Problem to solve: Scan the data. Collect each line that contains the word "stamp".
===============
-- ==== Sys2Proof/Laws/KeepsAlarms.lean ====
section
/-! SUPPORT. Every operation of `Machine/Alarms.lean` keeps the queue and the canonical forms. -/

set_option linter.all false
set_option Elab.async false
set_option maxHeartbeats 60000

namespace Sys2Proof.Machine

theorem State.setAlarmState_keeps {st0 s e v} (hk : Keeps st0 s) : Keeps st0 (State.setAlarmState s e v) := by
  refine hk.trans ?_; clear hk
  unfold State.setAlarmState
  repeat' first
    | with_reducible apply Keeps.refl
    | with_reducible assumption
    | with_reducible apply State.setFld_keeps
    | intro _
    | split
    | dsimp -zeta only

theorem State.stamp_keeps {st0 s e} (hk : Keeps st0 s) : Keeps st0 (State.stamp s e) := by
  refine hk.trans ?_; clear hk
  unfold State.stamp
  repeat' first
    | with_reducible apply Keeps.refl
    | with_reducible assumption
    | with_reducible apply State.wr_keeps
    | intro _
    | split
    | dsimp -zeta only

theorem State.recount_keeps {st0 s g} (hk : Keeps st0 s) : Keeps st0 (State.recount s g) := by
  refine hk.trans ?_; clear hk
  unfold State.recount
  repeat' first
    | with_reducible apply Keeps.refl
    | with_reducible assumption
    | (extract_lets +onlyGivenNames a
       first
       | (refine Keeps.cut (m := a) ?_ ?_
          on_goal 2 => (clear_value a; intro _)
          on_goal 1 => (dsimp -zeta only [a]; clear a))
       | (refine Keeps.cut (m := a.2) ?_ ?_
          on_goal 2 => (clear_value a; intro _)
          on_goal 1 => (dsimp -zeta only [a]; clear a))
       | (refine Keeps.cut (m := a.1) ?_ ?_
          on_goal 2 => (clear_value a; intro _)
          on_goal 1 => (dsimp -zeta only [a]; clear a))
       | subst a)
    | with_reducible apply State.setFld_keeps
    | with_reducible apply State.setFlag_keeps
    | ((with_reducible apply Keeps.of_snd); on_goal 1 => with_reducible assumption)
    | ((with_reducible apply Keeps.of_fst); on_goal 1 => with_reducible assumption)
    | intro _
    | split
    | dsimp -zeta only

theorem State.setPlan_keeps {st0 s p x} (hk : Keeps st0 s) : Keeps st0 (State.setPlan s p x) := by
  refine hk.trans ?_; clear hk
  unfold State.setPlan
  repeat' first
    | with_reducible apply Keeps.refl
    | with_reducible assumption
    | with_reducible apply State.setAlm_keeps
    | intro _
    | split
    | dsimp -zeta only

theorem State.driveBandstand_keeps {st0 s} (hk : Keeps st0 s) : Keeps st0 (State.driveBandstand s) := by
  refine hk.trans ?_; clear hk
  unfold State.driveBandstand
  repeat' first
    | with_reducible apply Keeps.refl
    | with_reducible assumption
    | (extract_lets +onlyGivenNames a
       first
       | (refine Keeps.cut (m := a) ?_ ?_
          on_goal 2 => (clear_value a; intro _)
          on_goal 1 => (dsimp -zeta only [a]; clear a))
       | (refine Keeps.cut (m := a.2) ?_ ?_
          on_goal 2 => (clear_value a; intro _)
          on_goal 1 => (dsimp -zeta only [a]; clear a))
       | (refine Keeps.cut (m := a.1) ?_ ?_
          on_goal 2 => (clear_value a; intro _)
          on_goal 1 => (dsimp -zeta only [a]; clear a))
       | subst a)
    | with_reducible apply State.wr_keeps
    | with_reducible apply State.refreshDo_keeps
    | with_reducible apply foldS_keeps
    | ((with_reducible apply Keeps.of_snd); on_goal 1 => with_reducible assumption)
    | ((with_reducible apply Keeps.of_fst); on_goal 1 => with_reducible assumption)
    | intro _
    | split
    | dsimp -zeta only

theorem State.notePlan_keeps {st0 s p level cause reason} (hk : Keeps st0 s) : Keeps st0 (State.notePlan s p level cause reason) := by
  refine hk.trans ?_; clear hk
  unfold State.notePlan
  repeat' first
    | with_reducible apply Keeps.refl
    | with_reducible assumption
    | with_reducible apply State.raise_keeps
    | intro _
    | split
    | dsimp -zeta only

theorem State.runTimer_keeps {st0 s p k} (hk : Keeps st0 s) : Keeps st0 (State.runTimer s p k) := by
  refine hk.trans ?_; clear hk
  unfold State.runTimer
  repeat' first
    | with_reducible apply Keeps.refl
    | with_reducible assumption
    | with_reducible apply State.setPlan_keeps
    | intro _
    | split
    | dsimp -zeta only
===============
Reply to the task:
theorem State.stamp_keeps {st0 s e} (hk : Keeps st0 s) : Keeps st0 (State.stamp s e) := by
  unfold State.stamp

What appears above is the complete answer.